WORK TASK - Reproduce the full set of records verbatim.
== Segment start ==
@[simp] theorem State.modDie_pending (s : State) (d : Nat) (f : DieCounters → DieCounters) : (s.modDie d f).pending = s.pending := by unfold State.modDie; split <;> rfl
@[simp] theorem State.modDie_cells (s : State) (d : Nat) (f : DieCounters → DieCounters) : (s.modDie d f).cells = s.cells := by unfold State.modDie; split <;> rfl
@[simp] theorem State.modDie_units (s : State) (d : Nat) (f : DieCounters → DieCounters) : (s.modDie d f).units = s.units := by unfold State.modDie; split <;> rfl
@[simp] theorem State.modDie_sync (s : State) (d : Nat) (f : DieCounters → DieCounters) : (s.modDie d f).sync = s.sync := by unfold State.modDie; split <;> rfl
@[simp] theorem State.modDie_waiters (s : State) (d : Nat) (f : DieCounters → DieCounters) : (s.modDie d f).waiters = s.waiters := by unfold State.modDie; split <;> rfl
@[simp] theorem State.modDie_evc (s : State) (d : Nat) (f : DieCounters → DieCounters) : (s.modDie d f).evc = s.evc := by unfold State.modDie; split <;> rfl
@[simp] theorem State.modDie_pcie (s : State) (d : Nat) (f : DieCounters → DieCounters) : (s.modDie d f).pcie = s.pcie := by unfold State.modDie; split <;> rfl
@[simp] theorem State.modDie_drv (s : State) (d : Nat) (f : DieCounters → DieCounters) : (s.modDie d f).drv = s.drv := by unfold State.modDie; split <;> rfl
@[simp] theorem State.modDie_net (s : State) (d : Nat) (f : DieCounters → DieCounters) : (s.modDie d f).net = s.net := by unfold State.modDie; split <;> rfl
@[simp] theorem State.modDie_dict (s : State) (d : Nat) (f : DieCounters → DieCounters) : (s.modDie d f).dict = s.dict := by unfold State.modDie; split <;> rfl
@[simp] theorem State.modDie_dbg (s : State) (d : Nat) (f : DieCounters → DieCounters) : (s.modDie d f).dbg = s.dbg := by unfold State.modDie; split <;> rfl
@[simp] theorem State.modDie_sec (s : State) (d : Nat) (f : DieCounters → DieCounters) : (s.modDie d f).sec = s.sec := by unfold State.modDie; split <;> rfl
@[simp] theorem State.modDie_pwr (s : State) (d : Nat) (f : DieCounters → DieCounters) : (s.modDie d f).pwr = s.pwr := by unfold State.modDie; split <;> rfl
@[simp] theorem State.modDie_rel (s : State) (d : Nat) (f : DieCounters → DieCounters) : (s.modDie d f).rel = s.rel := by unfold State.modDie; split <;> rfl
@[simp] theorem State.modDie_conv (s : State) (d : Nat) (f : DieCounters → DieCounters) : (s.modDie d f).conv = s.conv := by unfold State.modDie; split <;> rfl
@[simp] theorem State.modDie_timeHost (s : State) (d : Nat) (f : DieCounters → DieCounters) : (s.modDie d f).timeHost = s.timeHost := by unfold State.modDie; split <;> rfl
@[simp] theorem State.modDie_timeDie0 (s : State) (d : Nat) (f : DieCounters → DieCounters) : (s.modDie d f).timeDie0 = s.timeDie0 := by unfold State.modDie; split <;> rfl
@[simp] theorem State.modDie_timeDie1 (s : State) (d : Nat) (f : DieCounters → DieCounters) : (s.modDie d f).timeDie1 = s.timeDie1 := by unfold State.modDie; split <;> rfl
@[simp] theorem State.modDie_runTime (s : State) (d : Nat) (f : DieCounters → DieCounters) : (s.modDie d f).runTime = s.runTime := by unfold State.modDie; split <;> rfl
@[simp] theorem State.modDie_fifo (s : State) (d : Nat) (f : DieCounters → DieCounters) : (s.modDie d f).fifo = s.fifo := by unfold State.modDie; split <;> rfl
@[simp] theorem State.modDie_free (s : State) (d : Nat) (f : DieCounters → DieCounters) : (s.modDie d f).free = s.free := by unfold State.modDie; split <;> rfl

@[simp] theorem State.modDiePower_pending (s : State) (d : Nat) (f : DiePower → DiePower) : (s.modDiePower d f).pending = s.pending := by unfold State.modDiePower; split <;> rfl
@[simp] theorem State.modDiePower_cells (s : State) (d : Nat) (f : DiePower → DiePower) : (s.modDiePower d f).cells = s.cells := by unfold State.modDiePower; split <;> rfl
@[simp] theorem State.modDiePower_units (s : State) (d : Nat) (f : DiePower → DiePower) : (s.modDiePower d f).units = s.units := by unfold State.modDiePower; split <;> rfl
@[simp] theorem State.modDiePower_mem (s : State) (d : Nat) (f : DiePower → DiePower) : (s.modDiePower d f).mem = s.mem := by unfold State.modDiePower; split <;> rfl
@[simp] theorem State.modDiePower_sync (s : State) (d : Nat) (f : DiePower → DiePower) : (s.modDiePower d f).sync = s.sync := by unfold State.modDiePower; split <;> rfl
@[simp] theorem State.modDiePower_waiters (s : State) (d : Nat) (f : DiePower → DiePower) : (s.modDiePower d f).waiters = s.waiters := by unfold State.modDiePower; split <;> rfl
@[simp] theorem State.modDiePower_evc (s : State) (d : Nat) (f : DiePower → DiePower) : (s.modDiePower d f).evc = s.evc := by unfold State.modDiePower; split <;> rfl
@[simp] theorem State.modDiePower_pcie (s : State) (d : Nat) (f : DiePower → DiePower) : (s.modDiePower d f).pcie = s.pcie := by unfold State.modDiePower; split <;> rfl
@[simp] theorem State.modDiePower_drv (s : State) (d : Nat) (f : DiePower → DiePower) : (s.modDiePower d f).drv = s.drv := by unfold State.modDiePower; split <;> rfl
@[simp] theorem State.modDiePower_net (s : State) (d : Nat) (f : DiePower → DiePower) : (s.modDiePower d f).net = s.net := by unfold State.modDiePower; split <;> rfl
@[simp] theorem State.modDiePower_dict (s : State) (d : Nat) (f : DiePower → DiePower) : (s.modDiePower d f).dict = s.dict := by unfold State.modDiePower; split <;> rfl
@[simp] theorem State.modDiePower_dbg (s : State) (d : Nat) (f : DiePower → DiePower) : (s.modDiePower d f).dbg = s.dbg := by unfold State.modDiePower; split <;> rfl
@[simp] theorem State.modDiePower_sec (s : State) (d : Nat) (f : DiePower → DiePower) : (s.modDiePower d f).sec = s.sec := by unfold State.modDiePower; split <;> rfl
@[simp] theorem State.modDiePower_rel (s : State) (d : Nat) (f : DiePower → DiePower) : (s.modDiePower d f).rel = s.rel := by unfold State.modDiePower; split <;> rfl
@[simp] theorem State.modDiePower_conv (s : State) (d : Nat) (f : DiePower → DiePower) : (s.modDiePower d f).conv = s.conv := by unfold State.modDiePower; split <;> rfl
@[simp] theorem State.modDiePower_timeHost (s : State) (d : Nat) (f : DiePower → DiePower) : (s.modDiePower d f).timeHost = s.timeHost := by unfold State.modDiePower; split <;> rfl
@[simp] theorem State.modDiePower_timeDie0 (s : State) (d : Nat) (f : DiePower → DiePower) : (s.modDiePower d f).timeDie0 = s.timeDie0 := by unfold State.modDiePower; split <;> rfl
@[simp] theorem State.modDiePower_timeDie1 (s : State) (d : Nat) (f : DiePower → DiePower) : (s.modDiePower d f).timeDie1 = s.timeDie1 := by unfold State.modDiePower; split <;> rfl
@[simp] theorem State.modDiePower_runTime (s : State) (d : Nat) (f : DiePower → DiePower) : (s.modDiePower d f).runTime = s.runTime := by unfold State.modDiePower; split <;> rfl
@[simp] theorem State.modDiePower_fifo (s : State) (d : Nat) (f : DiePower → DiePower) : (s.modDiePower d f).fifo = s.fifo := by unfold State.modDiePower; split <;> rfl
@[simp] theorem State.modDiePower_free (s : State) (d : Nat) (f : DiePower → DiePower) : (s.modDiePower d f).free = s.free := by unfold State.modDiePower; split <;> rfl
== Segment end ==
SOLUTION FOR THIS PROBLEM -
@[simp] theorem State.modDie_pending (s : State) (d : Nat) (f : DieCounters → DieCounters) : (s.modDie d f).pending = s.pending := by unfold State.modDie; split <;> rfl
@[simp] theorem State.modDie_cells (s : State) (d : Nat) (f : DieCounters → DieCounters) : (s.modDie d f).cells = s.cells := by unfold State.modDie; split <;> rfl
@[simp] theorem State.modDie_units (s : State) (d : Nat) (f : DieCounters → DieCounters) : (s.modDie d f).units = s.units := by unfold State.modDie; split <;> rfl
@[simp] theorem State.modDie_sync (s : State) (d : Nat) (f : DieCounters → DieCounters) : (s.modDie d f).sync = s.sync := by unfold State.modDie; split <;> rfl
@[simp] theorem State.modDie_waiters (s : State) (d : Nat) (f : DieCounters → DieCounters) : (s.modDie d f).waiters = s.waiters := by unfold State.modDie; split <;> rfl
@[simp] theorem State.modDie_evc (s : State) (d : Nat) (f : DieCounters → DieCounters) : (s.modDie d f).evc = s.evc := by unfold State.modDie; split <;> rfl
@[simp] theorem State.modDie_pcie (s : State) (d : Nat) (f : DieCounters → DieCounters) : (s.modDie d f).pcie = s.pcie := by unfold State.modDie; split <;> rfl
@[simp] theorem State.modDie_drv (s : State) (d : Nat) (f : DieCounters → DieCounters) : (s.modDie d f).drv = s.drv := by unfold State.modDie; split <;> rfl
@[simp] theorem State.modDie_net (s : State) (d : Nat) (f : DieCounters → DieCounters) : (s.modDie d f).net = s.net := by unfold State.modDie; split <;> rfl
@[simp] theorem State.modDie_dict (s : State) (d : Nat) (f : DieCounters → DieCounters) : (s.modDie d f).dict = s.dict := by unfold State.modDie; split <;> rfl
@[simp] theorem State.modDie_dbg (s : State) (d : Nat) (f : DieCounters → DieCounters) : (s.modDie d f).dbg = s.dbg := by unfold State.modDie; split <;> rfl
@[simp] theorem State.modDie_sec (s : State) (d : Nat) (f : DieCounters → DieCounters) : (s.modDie d f).sec = s.sec := by unfold State.modDie; split <;> rfl
@[simp] theorem State.modDie_pwr (s : State) (d : Nat) (f : DieCounters → DieCounters) : (s.modDie d f).pwr = s.pwr := by unfold State.modDie; split <;> rfl
@[simp] theorem State.modDie_rel (s : State) (d : Nat) (f : DieCounters → DieCounters) : (s.modDie d f).rel = s.rel := by unfold State.modDie; split <;> rfl
@[simp] theorem State.modDie_conv (s : State) (d : Nat) (f : DieCounters → DieCounters) : (s.modDie d f).conv = s.conv := by unfold State.modDie; split <;> rfl
@[simp] theorem State.modDie_timeHost (s : State) (d : Nat) (f : DieCounters → DieCounters) : (s.modDie d f).timeHost = s.timeHost := by unfold State.modDie; split <;> rfl
@[simp] theorem State.modDie_timeDie0 (s : State) (d : Nat) (f : DieCounters → DieCounters) : (s.modDie d f).timeDie0 = s.timeDie0 := by unfold State.modDie; split <;> rfl
@[simp] theorem State.modDie_timeDie1 (s : State) (d : Nat) (f : DieCounters → DieCounters) : (s.modDie d f).timeDie1 = s.timeDie1 := by unfold State.modDie; split <;> rfl
@[simp] theorem State.modDie_runTime (s : State) (d : Nat) (f : DieCounters → DieCounters) : (s.modDie d f).runTime = s.runTime := by unfold State.modDie; split <;> rfl
@[simp] theorem State.modDie_fifo (s : State) (d : Nat) (f : DieCounters → DieCounters) : (s.modDie d f).fifo = s.fifo := by unfold State.modDie; split <;> rfl
@[simp] theorem State.modDie_free (s : State) (d : Nat) (f : DieCounters → DieCounters) : (s.modDie d f).free = s.free := by unfold State.modDie; split <;> rfl

@[simp] theorem State.modDiePower_pending (s : State) (d : Nat) (f : DiePower → DiePower) : (s.modDiePower d f).pending = s.pending := by unfold State.modDiePower; split <;> rfl
@[simp] theorem State.modDiePower_cells (s : State) (d : Nat) (f : DiePower → DiePower) : (s.modDiePower d f).cells = s.cells := by unfold State.modDiePower; split <;> rfl
@[simp] theorem State.modDiePower_units (s : State) (d : Nat) (f : DiePower → DiePower) : (s.modDiePower d f).units = s.units := by unfold State.modDiePower; split <;> rfl
@[simp] theorem State.modDiePower_mem (s : State) (d : Nat) (f : DiePower → DiePower) : (s.modDiePower d f).mem = s.mem := by unfold State.modDiePower; split <;> rfl
@[simp] theorem State.modDiePower_sync (s : State) (d : Nat) (f : DiePower → DiePower) : (s.modDiePower d f).sync = s.sync := by unfold State.modDiePower; split <;> rfl
@[simp] theorem State.modDiePower_waiters (s : State) (d : Nat) (f : DiePower → DiePower) : (s.modDiePower d f).waiters = s.waiters := by unfold State.modDiePower; split <;> rfl
@[simp] theorem State.modDiePower_evc (s : State) (d : Nat) (f : DiePower → DiePower) : (s.modDiePower d f).evc = s.evc := by unfold State.modDiePower; split <;> rfl
@[simp] theorem State.modDiePower_pcie (s : State) (d : Nat) (f : DiePower → DiePower) : (s.modDiePower d f).pcie = s.pcie := by unfold State.modDiePower; split <;> rfl
@[simp] theorem State.modDiePower_drv (s : State) (d : Nat) (f : DiePower → DiePower) : (s.modDiePower d f).drv = s.drv := by unfold State.modDiePower; split <;> rfl
@[simp] theorem State.modDiePower_net (s : State) (d : Nat) (f : DiePower → DiePower) : (s.modDiePower d f).net = s.net := by unfold State.modDiePower; split <;> rfl
@[simp] theorem State.modDiePower_dict (s : State) (d : Nat) (f : DiePower → DiePower) : (s.modDiePower d f).dict = s.dict := by unfold State.modDiePower; split <;> rfl
@[simp] theorem State.modDiePower_dbg (s : State) (d : Nat) (f : DiePower → DiePower) : (s.modDiePower d f).dbg = s.dbg := by unfold State.modDiePower; split <;> rfl
@[simp] theorem State.modDiePower_sec (s : State) (d : Nat) (f : DiePower → DiePower) : (s.modDiePower d f).sec = s.sec := by unfold State.modDiePower; split <;> rfl
@[simp] theorem State.modDiePower_rel (s : State) (d : Nat) (f : DiePower → DiePower) : (s.modDiePower d f).rel = s.rel := by unfold State.modDiePower; split <;> rfl
@[simp] theorem State.modDiePower_conv (s : State) (d : Nat) (f : DiePower → DiePower) : (s.modDiePower d f).conv = s.conv := by unfold State.modDiePower; split <;> rfl
@[simp] theorem State.modDiePower_timeHost (s : State) (d : Nat) (f : DiePower → DiePower) : (s.modDiePower d f).timeHost = s.timeHost := by unfold State.modDiePower; split <;> rfl
@[simp] theorem State.modDiePower_timeDie0 (s : State) (d : Nat) (f : DiePower → DiePower) : (s.modDiePower d f).timeDie0 = s.timeDie0 := by unfold State.modDiePower; split <;> rfl
@[simp] theorem State.modDiePower_timeDie1 (s : State) (d : Nat) (f : DiePower → DiePower) : (s.modDiePower d f).timeDie1 = s.timeDie1 := by unfold State.modDiePower; split <;> rfl
@[simp] theorem State.modDiePower_runTime (s : State) (d : Nat) (f : DiePower → DiePower) : (s.modDiePower d f).runTime = s.runTime := by unfold State.modDiePower; split <;> rfl
@[simp] theorem State.modDiePower_fifo (s : State) (d : Nat) (f : DiePower → DiePower) : (s.modDiePower d f).fifo = s.fifo := by unfold State.modDiePower; split <;> rfl
@[simp] theorem State.modDiePower_free (s : State) (d : Nat) (f : DiePower → DiePower) : (s.modDiePower d f).free = s.free := by unfold State.modDiePower; split <;> rfl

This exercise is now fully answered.